In my search for a maltese puppy I came across an online "breeder" ... Long story short, I THINK she may be a puppy mill breeder due to the facts and info she gave me about the puppies not matching the info I found about her puppies through other online sources. So this is my question: if I suspect this breeder is lying and running a small puppy mill, can I report her or do I have to have hard facts to do that legally?


----------



## Sylie (Apr 4, 2011)

I don't know for sure, but I think that there is no law against running a puppy mill, or brokering dogs, or being a bad back yard breeder. All you can do is steer clear and look for a reputable breeder. We will be ever so happy to help.

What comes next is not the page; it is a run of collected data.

-- ==== Sys2Proof/Tests/Slice0.lean ====
section
/-! SUPPORT. The model's own tests. Expected results come from the vectors and examples of the spec (95_test_vectors.md and
the Example parts of the rules); each theorem names its source. Every test is one decode or one step. -/

-- Many kernel evaluations at once, each on a thread with a large stack, do not fit in memory.
set_option Elab.async false

namespace Sys2Proof.Machine.Tests

/-! ## Helpers -/

/-- Some fields of the next state, or none where the outcome is a stop. -/
def seen {α : Type} (r : Result) (f : State → α) : Option α :=
  match r with
  | .next t => some (f t)
  | .fault _ => none
  | .refused _ => none

/-- The refusal of a step that is refused. -/
def refusal? : Result → Option Refusal
  | .next _ => none
  | .fault _ => none
  | .refused r => some r

/-- A running call over the bytes `bs` with the cursor at `p` (as START leaves it). -/
def onInput (bs : List Byte) (p : Nat) : State :=
  { State.reset with
    input := ⟨bs, 0⟩
    inlen := BitVec.ofNat 29 bs.length
    limit := BitVec.ofNat 32 (8 * bs.length)
    pos := BitVec.ofNat 32 p }

/-- Table 0 built by HBUILD from code lengths, in a block with FAVV = 1 and as many symbols as lengths. -/
def withTable (s : State) (lens : List Nat) : State :=
  { s with
    favv := true
    nfav := BitVec.ofNat 9 (lens.length - 2)
    symused := BitVec.ofNat 9 lens.length
    table := s.table.set 0 (HuffTable.blank.build lens)
    tblv := s.tblv.set 0 true }

/-- LEN[0] holding code lengths, not built yet. -/
def withLengths (lens : List Nat) : State :=
  { State.reset with
    favv := true
    nfav := BitVec.ofNat 9 (lens.length - 2)
    symused := BitVec.ofNat 9 lens.length
    len := State.reset.len.set 0 (Memory.consecutive 0 (lens.map (BitVec.ofNat 8))) }

/-- A block in which MINIT has made the favourites list `favs`, with OPA = c. -/
def inBlock (favs : List Byte) (c : Word) : State :=
  { State.reset with
    favv := true
    nfav := BitVec.ofNat 9 favs.length
    symused := BitVec.ofNat 9 (favs.length + 2)
    fav := Memory.consecutive 0 favs
    opa := c }

/-- A BWT buffer loaded by the host, with an origin. -/
def withBuffer (bs : List Byte) (o : Nat) : State :=
  { State.reset with
    bwt := Memory.consecutive 0 bs
    bwtlen := BitVec.ofNat 25 bs.length
    origin := BitVec.ofNat 24 o }

/-- The stream of B1 to B18: 42 5A 68 39. -/
def magic : List Byte := [0x42, 0x5A, 0x68, 0x39]

/-- "nnbaaa", the buffer of L1. -/
def nnbaaa : List Byte := [110, 110, 98, 97, 97, 97]

/-! ## Well-formedness and decoding (R61, R63, R64) -/

theorem test_wf_bit_count_zero : (Instr.bpeek 0).wf = false ∧ (Instr.bcons 0).wf = false := by decide
theorem test_wf_bit_count_25 : (Instr.bpeek 25).wf = false ∧ (Instr.bcons 25).wf = false := by decide
theorem test_wf_bit_count_edges : (Instr.bpeek 1).wf = true ∧ (Instr.bcons 24).wf = true := by decide
theorem test_wf_group_six :
    (Instr.hbuild 6).wf = false ∧ (Instr.hlook 7).wf = false ∧ (Instr.hdec 6).wf = false := by decide
theorem test_wf_group_edges : (Instr.hbuild 0).wf = true ∧ (Instr.hdec 5).wf = true := by decide

/-- R63, the words of the control and bit-cursor rows written out bit by bit (op, then arg). -/
theorem test_decode_control :
    decode 0b00000000_000000000000000000000000#32 = .ok .nop ∧
    decode 0b00000001_000000000000000000000000#32 = .ok .start ∧
    decode 0b00000010_000000000000000000000000#32 = .ok .blkend := by decide
theorem test_decode_bit_cursor :
    decode 0b00010000_000000000000000000000000#32 = .ok .bseek ∧
    decode 0b00010001_0000000000000000000_00001#32 = .ok (.bpeek 1) ∧
    decode 0b00010010_0000000000000000000_11000#32 = .ok (.bcons 24) := by decide
theorem test_decode_huffman :
    decode 0b00100000_000000000000000000000_101#32 = .ok (.hbuild 5) ∧
    decode 0b00100001_000000000000000000000_011#32 = .ok (.hlook 3) ∧
    decode 0b00100010_000000000000000000000_100#32 = .ok (.hdec 4) := by decide
theorem test_decode_mtf :
    decode 0b00110000_000000000000000000000000#32 = .ok .minit ∧
    decode 0b00110001_000000000000000000000000#32 = .ok .msym ∧
    decode 0b00110010_000000000000000000000000#32 = .ok .mstep ∧
    decode 0b00110011_000000000000000000000000#32 = .ok .mblock := by decide
theorem test_decode_lfu :
    decode 0b01000000_000000000000000000000000#32 = .ok .lcount ∧
    decode 0b01000001_000000000000000000000000#32 = .ok .lmap ∧
    decode 0b01000010_000000000000000000000000#32 = .ok .lwalk ∧
    decode 0b01000011_000000000000000000000000#32 = .ok .linv := by decide
/-- E1 to E8: every illegal word, by its reason. -/
theorem test_decode_illegal :
    decode 0x12000000 = .error .bitCountOutOfRange ∧ decode 0x12000019 = .error .bitCountOutOfRange ∧
    decode 0x11000028 = .error .bitCountReservedBits ∧ decode 0x00000001 = .error .operandNotZero ∧
    decode 0x13000000 = .error .unknownOpcode ∧ decode 0xFF123456 = .error .unknownOpcode ∧
    decode 0x20000006 = .error .groupOutOfRange ∧ decode 0x20000008 = .error .groupReservedBits := by decide
theorem test_decode_table_word : decodeTableWord 32 0x33000000 = some .mblock ∧ decodeTableWord 32 0x13000000 = none := by
  decide

/-! ## Control (40_control.md) -/

/-- K2: INLEN = 4, START gives LIMIT = 32. -/
theorem test_start : seen (exec .start { State.reset with inlen := 4 })
    (fun t => (t.limit, t.pos, t.status, t.blkidx)) = some (32, 0, 0, 0) := by decide
/-- P5: START leaves the Failed state. -/
theorem test_start_after_fault :
    seen (exec .start ((onInput magic 9).raise 0x12 .truncation 16)) (fun t => (t.status, t.errinfo, t.pos)) =
      some (0, 0, 0) := by decide
/-- R82's example and K4: BLKEND counts the block and keeps POS. -/
theorem test_blkend : seen (exec .blkend { withBuffer nnbaaa 3 with eobf := true, favv := true, pos := 231 })
    (fun t => (t.blkidx, t.status, t.bwtlen, t.pos, t.bwt.length)) = some (1, 0, 0, 231, 6) := by decide
theorem test_blkend_wraps : seen (exec .blkend { State.reset with blkidx := 0xFFFFFFFF }) (fun t => t.blkidx) =
    some 0 := by decide
/-- R80: NOP changes nothing. -/
theorem test_nop : seen (exec .nop State.reset) (fun t => decide (t = State.reset)) = some true := by decide

/-! ## Bit cursor (section 2.2) -/

set_option maxRecDepth 4000 in
/-- B8, B10: lookahead past the end is zero-padded. -/
theorem test_bpeek_padded :
    seen (exec (.bpeek 24) (onInput magic 24)) (fun t => (t.res0, t.res1, t.pos)) = some (0x390000, 24, 24) ∧
    seen (exec (.bpeek 5) (onInput magic 28)) (fun t => (t.res0, t.res1, t.pos)) = some (0x12, 5, 28) := by decide
set_option maxRecDepth 4000 in
/-- B7, B16: BCONS across byte boundaries. -/
theorem test_bcons :
    seen (exec (.bcons 24) (onInput magic 0)) (fun t => (t.res0, t.res1, t.pos)) = some (0x425A68, 24, 24) ∧
    seen (exec (.bcons 19) (onInput magic 13)) (fun t => (t.res0, t.res1, t.pos)) = some (0x26839, 19, 32) := by
  decide
/-- B13: consuming past LIMIT. -/
theorem test_bcons_truncation : seen (exec (.bcons 1) (onInput magic 32))
    (fun t => (t.status, t.errinfo, t.pos)) = some (0x00010001, 0x12000001, 32) := by decide
/-- B17, B18: BSEEK to LIMIT and past it. -/
theorem test_bseek :
    seen (exec .bseek { onInput magic 13 with opa := 32 }) (fun t => (t.pos, t.status)) = some (32, 0) ∧
    seen (exec .bseek { onInput magic 32 with opa := 33 }) (fun t => (t.pos, t.status, t.errinfo)) =
      some (32, 0x00010001, 0x10000000) := by decide

/-! ## Huffman (section 2.3) -/

/-- H1. -/
theorem test_hbuild : seen (exec (.hbuild 0) (withLengths [3, 3, 2, 2, 2]))
    (fun t => t.status == 0x104 && t.tminOf 0 == 2 && t.tmaxOf 0 == 3 &&
      (List.range' 1 4).map (t.firstAt 0) == [0, 0, 6, 16] && t.firstAt 0 21 == 2097152 &&
      (List.range' 1 4).map (t.startAt 0) == [0, 0, 3, 5] && (List.range 5).map (t.symAt 0) == [2, 3, 4, 0, 1]) =
    some true := by decide +kernel
/-- H7c: the least illegal length. -/
theorem test_hbuild_bad_length : seen (exec (.hbuild 0) (withLengths [21, 0, 2]))
    (fun t => (t.status, t.errinfo)) = some (0x00050005, 0x20000000) := by decide +kernel
/-- H1 and H4 lookups; OPA[31:24] is ignored. -/
theorem test_hlook :
    seen (exec (.hlook 0) { withTable State.reset [3, 3, 2, 2, 2] with opa := 0x01C00000 })
      (fun t => (t.res0, t.res1)) = some (0, 3) ∧
    seen (exec (.hlook 0) { withTable State.reset [1, 20, 20] with opa := 0x80001F })
      (fun t => (t.res0, t.res1)) = some (2, 20) := by decide +kernel
/-- H2: the unmatched region of an under-subscribed table. -/
theorem test_hlook_none : seen (exec (.hlook 0) { withTable State.reset [2, 2, 2] with opa := 0xC00000 })
    (fun t => (t.status, t.errinfo, t.res0)) = some (0x00100105, 0x21C00000, 0) := by decide +kernel
/-- D1, third symbol. -/
theorem test_hdec : seen (exec (.hdec 0) (withTable (onInput [0xCE, 0xC0] 5) [3, 3, 2, 2, 2]))
    (fun t => (t.res0, t.res1, t.pos)) = some (0, 3, 8) := by decide +kernel
/-- D1, seventh symbol: the code found is longer than what remains. -/
theorem test_hdec_truncation : seen (exec (.hdec 0) (withTable (onInput [0xCE, 0xC0] 15) [3, 3, 2, 2, 2]))
    (fun t => (t.status, t.errinfo, t.pos)) = some (0x00010105, 0x22000002, 15) := by decide +kernel
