-- ==== Sys2Proof/Word.lean ====
section
/-! DEFINITION. The word types of EMRSA and the selection of fields of a word: 00_scope.md R14 and R17, 10_state.md R57. -/

namespace Sys2Proof

/-- A bus word and every addressable register: 32 bits (R14, R32). -/
abbrev Word := BitVec 32

/-- A DMEM location (R80). -/
abbrev Byte := BitVec 8

/-- A big-integer register N, E, D or NONCE: 8 * MAX_BYTES = 4096 bits (R9, R57). -/
abbrev BigReg := BitVec 4096

/-- A host bus address PADDR[16:0] (R14, R81). -/
abbrev BusAddr := BitVec 17

/-- The byte strobes PSTRB[3:0] (R14). -/
abbrev Strobe := BitVec 4

end Sys2Proof
end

Most large breeders protect themselves by being licensed. That gives a false sense of security to the unwitting. The well informed know that being licensed by the Dept. of Agriculture is a red flag, not a protection.


----------



## mdbflorida (Feb 28, 2013)

I agree I don't think you can unless you have proof and can report abuse. The only way to stop this is not to support them in purchasing a puppy. If the money dries up they will find something else to sell.


----------



## Leila'sMommy (Oct 20, 2012)

I wish puppy mills were illegal period. 


Sent from Petguide.com Free App


----------



## IzzysBellasMom (Jan 16, 2013)

I found out locally that unless the animals are being abused, or not being provided water and food (and it does not have to be clean water), there's nothing they will do. We have a BYB of maltese and the police investigated and she didn't even have to provide baths or hair cuts, all they checked for was abuse, water and food.


----------